The energy sector was broadly unchanged over the week as a whole, but fell back on Friday on press reports that informal talks among Opec members in Algiers this week were unlikely to result in a production freeze.
European stock markets made solid gains in the week ended 23 September, with the MSCI Europe Index ending 2.7% higher. Among the major European markets, the French CAC 40 rose 3.6%, Germany’s DAX gained 3.4%, the UK’s FTSE 100 was up 3.0%, Spain’s IBEX 35 was 2.2% higher, and Italy’s FTSE MIB put on 1.6%. It was a relatively quiet week on European markets, with little domestic economic news to drive direction until the end of the week, when the latest eurozone composite purchasing managers’ index (PMI) showed a slight decline in regional industrial activity in September. However, the PMI remains at a level that suggests the overall eurozone economy is still growing at a modest rate.
The big question for markets is whether the European Central Bank (ECB) will take action to further ease monetary policy to shore up the recovery, having refrained from making any adjustments at its meeting earlier this month. In particular, investors are looking for guidance from the ECB on the future of its EUR 80 billion per month asset purchase programme, which is due to expire in March 2017. The ECB will need to explain if it is going to extend the programme, and also detail how it intends to deal with the looming “scarcity” issue, with the central bank on course to run out of eligible assets to buy in late 2017. On the markets, cyclical stocks did well, with basic resources leading the way thanks to a boost from a weaker US dollar. Autos and insurance also outperformed. Banks again struggled, although the sector was still positive for the week. Deutsche Bank suffered further heavy losses following news that the lender may be liable for a potential USD 14 billion bill to settle an investigation by the US Department of Justice into mis-selling of residential mortgage-backed securities.

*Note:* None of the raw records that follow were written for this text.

-- ==== Sys2Proof/Machine/Flags.lean ====
section
/-! DEFINITION. The flags `STATUS` and `BUSY` and the step register: their codes, and what the completion of a command
writes (spec 10_state.md R26, R27; 30_encoding.md R98). There are no other flags. -/

namespace Sys2Proof.Machine

/-- The code of an error kind (R98, R210). -/
def errorCode : ErrorKind → BitVec 4
  | .outOfRange => 1
  | .hardwareProgramError => 2
  | .stateTransitionViolation => 3
  | .checksumMismatch => 4
  | .corrupt => 5
  | .timeout => 6
  | .illegalCommand => 7

/-- The 4-bit value of `STATUS` the host reads (R98). -/
def statusCode : Status → BitVec 4
  | .ok => 0
  | .error k => errorCode k

/-- The number of a `WRITE` step, 0 for `IDLE` (R27). -/
def stepNumber : StepReg → Nat
  | .idle => 0
  | .s1 => 1
  | .s2 => 2
  | .s3 => 3
  | .s4 => 4
  | .s5 => 5
  | .s6 => 6
  | .s7 => 7
  | .s8 => 8
  | .s9 => 9
  | .s10 => 10

/-- Completion of a command (R26, R27, R100): `STEP <- IDLE ; STATUS <- k ; BUSY <- 0`. -/
def State.complete (s : State) (k : Status) : State :=
  ((s.setStep .idle).setStatus k).setBusy false

end Sys2Proof.Machine
end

With the German government apparently ruling out any state bailout, investors are concerned about the bank’s capital position. In the UK, meanwhile, the post-Brexit economic rebound continued as the Confederation of British Industry’s manufacturing survey for September showed a significant improvement in expected output as UK businesses continue to benefit from sterling’s weakness since the referendum vote. Nevertheless, the Bank of England continues to be wary about weakness ahead. The latest report from the central bank’s own regional agents continues to suggest a broad weakening in business sentiment that could hit growth in 2017. The minutes of the last Monetary Policy Meeting also point to another UK interest rate cut later in the year.
Global Emerging Markets:
The MSCI Emerging Markets Index rose 2.5% in the week ending 23 September, outperforming the MSCI World, which was up 1.7%. The MSCI China rose 2.7%, as sentiment was boosted by improving housing and industrial production data. According to the National Bureau of Statistics, new home prices jumped 1.3% month on month (m/m) in August, marking the strongest monthly increase since the data release began in 2011, while industrial production rose a stronger-than-expected 6.3% in August—the highest reading since March 2016.

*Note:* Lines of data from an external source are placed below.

-- ==== Sys2Proof/Certificates/Slice0/Obligations.lean ====
section
/-! DEFINITION. The statements about the block, each a proposition named after what it says. A state of the model is any
state: nothing is assumed of how it was reached but what a statement's premises say. -/

open Sys2Proof Sys2Proof.Machine

/-! ### Frames and the step -/

/-- Decode and encode agree on every well-formed instruction (R99, R101, R102); a typed accessor's frame decodes to the
base command it expands to (R109). -/
def Obligations.EncodedInstructionsDecodeBack : Prop :=
  ∀ (cfg : Config) (i : Instr), wellFormed cfg.addrWidth i = true →
    decodeFrame cfg.addrWidth (encode cfg i) = .ok (expand cfg i)

/-- Frame words of 95_test_vectors.md and micro-operation words written out from R102 decode to what they stand for. -/
def Obligations.SpecFramesDecodeAsWritten : Prop :=
  decodeFrame 32 (.host 0x000000000000000001 []) = .ok .init ∧
  decodeFrame 32 (.host 0x00000001000003F402 []) = .ok (.read 1012 1) ∧
  decodeFrame 32 (.host 0x000000020000000203 [0xA5, 0x5A]) = .ok (.write 2 2 [0xA5, 0x5A]) ∧
  decodeFrame 32 (.host 0x000000000000000004 []) = .ok .massErase ∧
  decodeFrame 32 (.host 0x000000000000000012 []) = .error (.illegalCommand 0x12) ∧
  decodeFrame 32 (.ubus 0x00000000FFFFFFFF10) = .ok (.decodeState 0x00000000FFFFFFFF) ∧
  decodeFrame 32 (.ubus 0x000000000000000E12) = .ok (.setState .page2 .copy) ∧
  decodeFrame 32 (.ubus 0x000000000000000121) = .ok (.csumStored .page1)

/-- A frame that decodes to an instruction is run by the step as that instruction, on the state with the frame taken
from the inputs and its operand parts latched (R100). -/
def Obligations.StepRunsTheDecodedFrame : Prop :=
  ∀ (s : State) (f : Frame) (rest : List Input) (i : Instr),
    s.inputs = .frame f :: rest → decodeFrame s.cfg.addrWidth f = .ok i →
    step s = exec i
      (match f with
        | .host word data =>
          { s with
            inputs := rest
            addr := frameAddr s.cfg.addrWidth word
            len := frameLen s.cfg.addrWidth word
            wdata := data.take (frameLen s.cfg.addrWidth word) }
        | .ubus _ => { s with inputs := rest })

/-- An illegal `CMD` on the host port completes at once with `IllegalCommand`; nothing but `STATUS` and `BUSY` changes,
so no draw is made and flash is as before (R217). Where reset is raised before it completes, see
`ResetClearsRegistersKeepsFlash`. -/
def Obligations.IllegalHostCommandSetsStatusOnly : Prop :=
  ∀ (s : State) (word : Nat) (data : List Byte) (rest : List Input),
    s.ready → s.inputs = .frame (.host word data) :: rest → rest.head? ≠ some .resetInside →
    frameCmd word ≠ 0x01 → frameCmd word ≠ 0x02 → frameCmd word ≠ 0x03 → frameCmd word ≠ 0x04 →
    step s = .next { s with inputs := rest, status := .error .illegalCommand, busy := false }

/-- While a command runs, every host command and every presented frame is refused (R100, R232). That a micro-operation
presented alone is refused then too is the model's choice (log entry 13), since the spec's arbiter issues its own while
`BUSY = 1`. -/
def Obligations.NothingRunsWhileBusy : Prop :=
  ∀ s : State, legalConfig s.cfg = true → s.busy = true →
    (∀ i : Instr, exec i s = .refused .commandWhileBusy) ∧
    (∀ (f : Frame) (rest : List Input), s.inputs = .frame f :: rest → step s = .refused .commandWhileBusy)

/-- A configuration that breaks a constraint of R7 or R8 gives nothing a meaning: every instruction and every step is
refused, whatever the state and the inputs (log entry 15). -/
def Obligations.IllegalConfigurationIsRefused : Prop :=
  ∀ s : State, legalConfig s.cfg = false →
    (∀ i : Instr, exec i s = .refused .illegalConfiguration) ∧ step s = .refused .illegalConfiguration

/-- With nothing delivered the block waits, idle or hung (R41, R229). -/
def Obligations.WaitsWhenNothingIsDelivered : Prop :=
  ∀ s : State, legalConfig s.cfg = true → s.inputs = [] → step s = .next s

/-! ### Flash Access Layer calls -/

/-- What `write_u16` does for each outcome (R61): it refuses when locked or not erased; on `done_ok` the read-back is
the value; on the two others what it leaves is in `torn` of the value, and every element of `torn` is left by some draw
(R62); no other byte changes. It is said of every address: that a call at an odd one, which R57 leaves without meaning,
or outside the two pages (R51) does the same is the model's choice; no instruction makes one (log entry 28). -/
def Obligations.ProgramHalfwordContract : Prop :=
  ∀ (s : State) (a : Nat) (v : Half),
    ((s.lock = .locked ∨ s.readU16 a ≠ 0xFFFF) → writeU16 a v s = .done false s) ∧
    (s.lock = .unlocked → s.readU16 a = 0xFFFF →
      (∃ t : State,
        (∀ b, b ≠ a → b ≠ a + 1 → t.flash.read b = s.flash.read b) ∧
        t = { s with flash := t.flash, draws := s.draws.tail, drawn := s.drawn + 1 } ∧
        ((s.drawAt 0).kind = .doneOk → writeU16 a v s = .done true t ∧ t.readU16 a = v) ∧
        ((s.drawAt 0).kind = .doneErr → writeU16 a v s = .done false t ∧ t.readU16 a &&& v = v) ∧
        ((s.drawAt 0).kind = .noCompletion → t.readU16 a &&& v = v ∧
          (s.cfg.waitBudget = .finite → writeU16 a v s = .raised .timeout t) ∧
          (s.cfg.waitBudget = .infinite → writeU16 a v s = .hung { t with fbusy := true }))) ∧
      (∀ x : Half, x &&& v = v → ∃ (junk : List Byte) (t : State), t.readU16 a = x ∧
        writeU16 a v { s with draws := ⟨.doneErr, junk⟩ :: s.draws } = .done false t ∧
        (s.cfg.waitBudget = .finite →
          writeU16 a v { s with draws := ⟨.noCompletion, junk⟩ :: s.draws } = .raised .timeout t) ∧
        (s.cfg.waitBudget = .infinite →
          writeU16 a v { s with draws := ⟨.noCompletion, junk⟩ :: s.draws } = .hung { t with fbusy := true })))

/-- What `erase_page` does for each outcome (R63): on success every byte of the page is `0xFF`, so that it decodes to
ERASED and its stored checksum is `0xFFFF`; otherwise it can leave any contents; `LOCK` is neither read nor written. -/
def Obligations.ErasePageContract : Prop :=
  ∀ (s : State) (p : Page), legalConfig s.cfg = true →
    (∃ t : State,
      (∀ b, ¬ inPage s.cfg p b → t.flash.read b = s.flash.read b) ∧
      t = { s with flash := t.flash, draws := s.draws.tail, drawn := s.drawn + 1 } ∧
      ((s.drawAt 0).kind = .doneOk →
        erasePage (base s.cfg p) s = .done true t ∧ (∀ o < s.cfg.pageSize, t.pageByte p o = 0xFF) ∧
        t.pageState p = .erased ∧ t.csumStored p = 0xFFFF) ∧
      ((s.drawAt 0).kind = .doneErr → erasePage (base s.cfg p) s = .done false t) ∧
      ((s.drawAt 0).kind = .noCompletion →
        (s.cfg.waitBudget = .finite → erasePage (base s.cfg p) s = .raised .timeout t) ∧
        (s.cfg.waitBudget = .infinite → erasePage (base s.cfg p) s = .hung { t with fbusy := true }))) ∧
    (∀ contents : Nat → Byte, ∃ (junk : List Byte) (t : State),
      (∀ o < s.cfg.pageSize, t.pageByte p o = contents o) ∧
      erasePage (base s.cfg p) { s with draws := ⟨.doneErr, junk⟩ :: s.draws } = .done false t ∧
      (s.cfg.waitBudget = .finite →
        erasePage (base s.cfg p) { s with draws := ⟨.noCompletion, junk⟩ :: s.draws } = .raised .timeout t) ∧
      (s.cfg.waitBudget = .infinite →
        erasePage (base s.cfg p) { s with draws := ⟨.noCompletion, junk⟩ :: s.draws } =
          .hung { t with fbusy := true }))

/-- `unlock()` either unlocks and returns `UNLOCKED`, or leaves `LOCK` as it was and returns `LOCKED`; nothing else
changes (R66). R66 draws `ok` or `fail`; that the draw `noCompletion` is `fail` here is the model's choice (log
entry 7). -/
def Obligations.UnlockContract : Prop :=
  ∀ s : State,
    ((s.drawAt 0).kind = .doneOk →
      unlockFlash s = .done .unlocked { s with lock := .unlocked, draws := s.draws.tail, drawn := s.drawn + 1 }) ∧
    ((s.drawAt 0).kind = .doneErr ∨ (s.drawAt 0).kind = .noCompletion →
      unlockFlash s = .done .locked { s with draws := s.draws.tail, drawn := s.drawn + 1 })

/-- Power loss at a call (R242, R243; the draws that carry it are the model's, log entry 9). A call that had not begun
has no effect. A program in progress, which is unlocked and of an erased halfword, leaves its halfword in `torn` of the
value; an erase in progress changes its own page only; an unlock in progress leaves flash untouched; erase and unlock
whatever `LOCK` is. That a program at an odd address, which R57 leaves without meaning, or outside the two pages (R51) is
no exception is the model's choice (log entry 28). -/
def Obligations.PowerLossInsideACallTearsItsTarget : Prop :=
  ∀ s : State,
    ((s.drawAt 0).kind = .cutBefore →
      (∀ (a : Nat) (v : Half), s.lock = .unlocked → s.readU16 a = 0xFFFF →
        writeU16 a v s = .powerLost { s with draws := s.draws.tail, drawn := s.drawn + 1 }) ∧
      (∀ p : Page, erasePage (base s.cfg p) s = .powerLost { s with draws := s.draws.tail, drawn := s.drawn + 1 }) ∧
      unlockFlash s = .powerLost { s with draws := s.draws.tail, drawn := s.drawn + 1 }) ∧
    ((s.drawAt 0).kind = .cutDuring →
      (∀ (a : Nat) (v : Half), s.lock = .unlocked → s.readU16 a = 0xFFFF →
        ∃ t : State, writeU16 a v s = .powerLost t ∧ t.readU16 a &&& v = v ∧
          ∀ b, b ≠ a → b ≠ a + 1 → t.flash.read b = s.flash.read b) ∧
      (∀ p : Page, ∃ t : State, erasePage (base s.cfg p) s = .powerLost t ∧
        ∀ b, ¬ inPage s.cfg p b → t.flash.read b = s.flash.read b) ∧
      (∃ t : State, unlockFlash s = .powerLost t ∧ t.flash = s.flash))

/-! ### The codec -/

/-- `DECODE_STATE` answers each of the five patterns with its state and every other word with Corrupt, and writes
nothing but its answer, which the model keeps in `ures` (log entry 13); its frame is `RAW` above code `0x10` (R121). -/
def Obligations.DecodeStateMatchesFivePatterns : Prop :=
  ∀ (s : State) (raw : StateWord), s.ready →
    decodeFrame s.cfg.addrWidth (.ubus (BitVec.ofNat 72 (0x10 + raw.toNat * 2 ^ 8))) = .ok (.decodeState raw) ∧
    ∃ p : PageState, exec (.decodeState raw) s = .next { s with ures := .state p } ∧
      (p = .erased ↔ raw = 0xFFFF_FFFF_FFFF_FFFF) ∧ (p = .write ↔ raw = 0x0000_FFFF_FFFF_FFFF) ∧
      (p = .valid ↔ raw = 0x0000_0000_FFFF_FFFF) ∧ (p = .copy ↔ raw = 0x0000_0000_0000_FFFF) ∧
      (p = .invalid ↔ raw = 0x0000_0000_0000_0000) ∧
      (p = .corrupt ↔ raw ≠ 0xFFFF_FFFF_FFFF_FFFF ∧ raw ≠ 0x0000_FFFF_FFFF_FFFF ∧
        raw ≠ 0x0000_0000_FFFF_FFFF ∧ raw ≠ 0x0000_0000_0000_FFFF ∧ raw ≠ 0x0000_0000_0000_0000)

/-- `ADVANCE_STATE` assembles the four halfwords at offsets `P + 2` to `P + 8`, first most significant, into `SREG` and
answers what they decode to; nothing else changes. Its frame is `PAGE` above code `0x11` (R124). -/
def Obligations.AdvanceStateReadsFourFields : Prop :=
  ∀ (s : State) (p : Page), s.ready →
    decodeFrame s.cfg.addrWidth (.ubus (BitVec.ofNat 72 (0x11 + (designatorOf p).code.toNat * 2 ^ 8))) =
      .ok (.advanceState (designatorOf p)) ∧
    ∃ w : StateWord,
      w.toNat =
        (s.readU16 (base s.cfg p + payloadSize s.cfg + 2)).toNat * 2 ^ 48 +
        (s.readU16 (base s.cfg p + payloadSize s.cfg + 4)).toNat * 2 ^ 32 +
        (s.readU16 (base s.cfg p + payloadSize s.cfg + 6)).toNat * 2 ^ 16 +
        (s.readU16 (base s.cfg p + payloadSize s.cfg + 8)).toNat ∧
      exec (.advanceState (designatorOf p)) s =
        .next { s with sreg := w, ures := .state (decodeStateWord w) }

/-- The state a page decodes to does not depend on `HW_ORDER`: canonical fields read the same in either order, and a
torn field is Corrupt under either (R125). -/
def Obligations.PageStateIgnoresHalfwordOrder : Prop :=
  ∀ (s : State) (p : Page) (order : ByteOrder), legalConfig s.cfg = true →
    ({ s with cfg := { s.cfg with hwOrder := order } } : State).pageState p = s.pageState p

/-- The table of R128: unlocked and absent hardware error, a target at or ahead of a canonical state is reached with one
program for each field between them, and a target behind it is a transition violation that changes nothing. -/
def Obligations.SetStateBetweenCanonicalStates : Prop :=
  ∀ (s : State) (p : Page) (current target : PageState), s.ready → s.lock = .unlocked →
    s.pageState p = current → current ≠ .corrupt → target ≠ .corrupt → s.quiet 4 →
    (stateNumber current ≤ stateNumber target →
      ∃ t : State, exec (.setState (designatorOf p) target) s = .next t ∧
        t.pageState p = target ∧
        (∀ b, ¬ inStateWord s.cfg p b → t.flash.read b = s.flash.read b) ∧
        t = { s with
              flash := t.flash
              ures := .ok
              draws := s.draws.drop (stateNumber target - stateNumber current)
              drawn := s.drawn + (stateNumber target - stateNumber current) }) ∧
    (stateNumber target < stateNumber current →
      exec (.setState (designatorOf p) target) s =
        .next { s with ures := .raised .stateTransitionViolation })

Elsewhere in emerging Asia, Taiwan’s Taiex was up 4.3%. Export orders surged 7.2% m/m in August, helped by a boost to the technology sector following the launch of the new iPhone. South Korea’s Kospi rose 2.7%, while India’s Sensex returned 0.2%. In emerging Europe, Poland’s WIG rose 1.5%, helped by a bounce in industrial production and retail sales in August, reversing July’s declines. However, construction plummeted in August, posing risks to the outlook for the country’s economic growth. Elsewhere, Russia’s RTS ended 3.4% higher, while Hungary’s BUX returned 0.1%. In Latin America, Brazil’s Bovespa and Mexico’s IPC ended the week 2.8% and 4.0% higher, respectively.
Bonds & Currency:
Core bond yields, which have been trending higher in recent weeks, fell back on expectations of continued stimulus from the BoJ, with the 10-year US Treasury yield ending the week 8 basis points lower at 1.62%.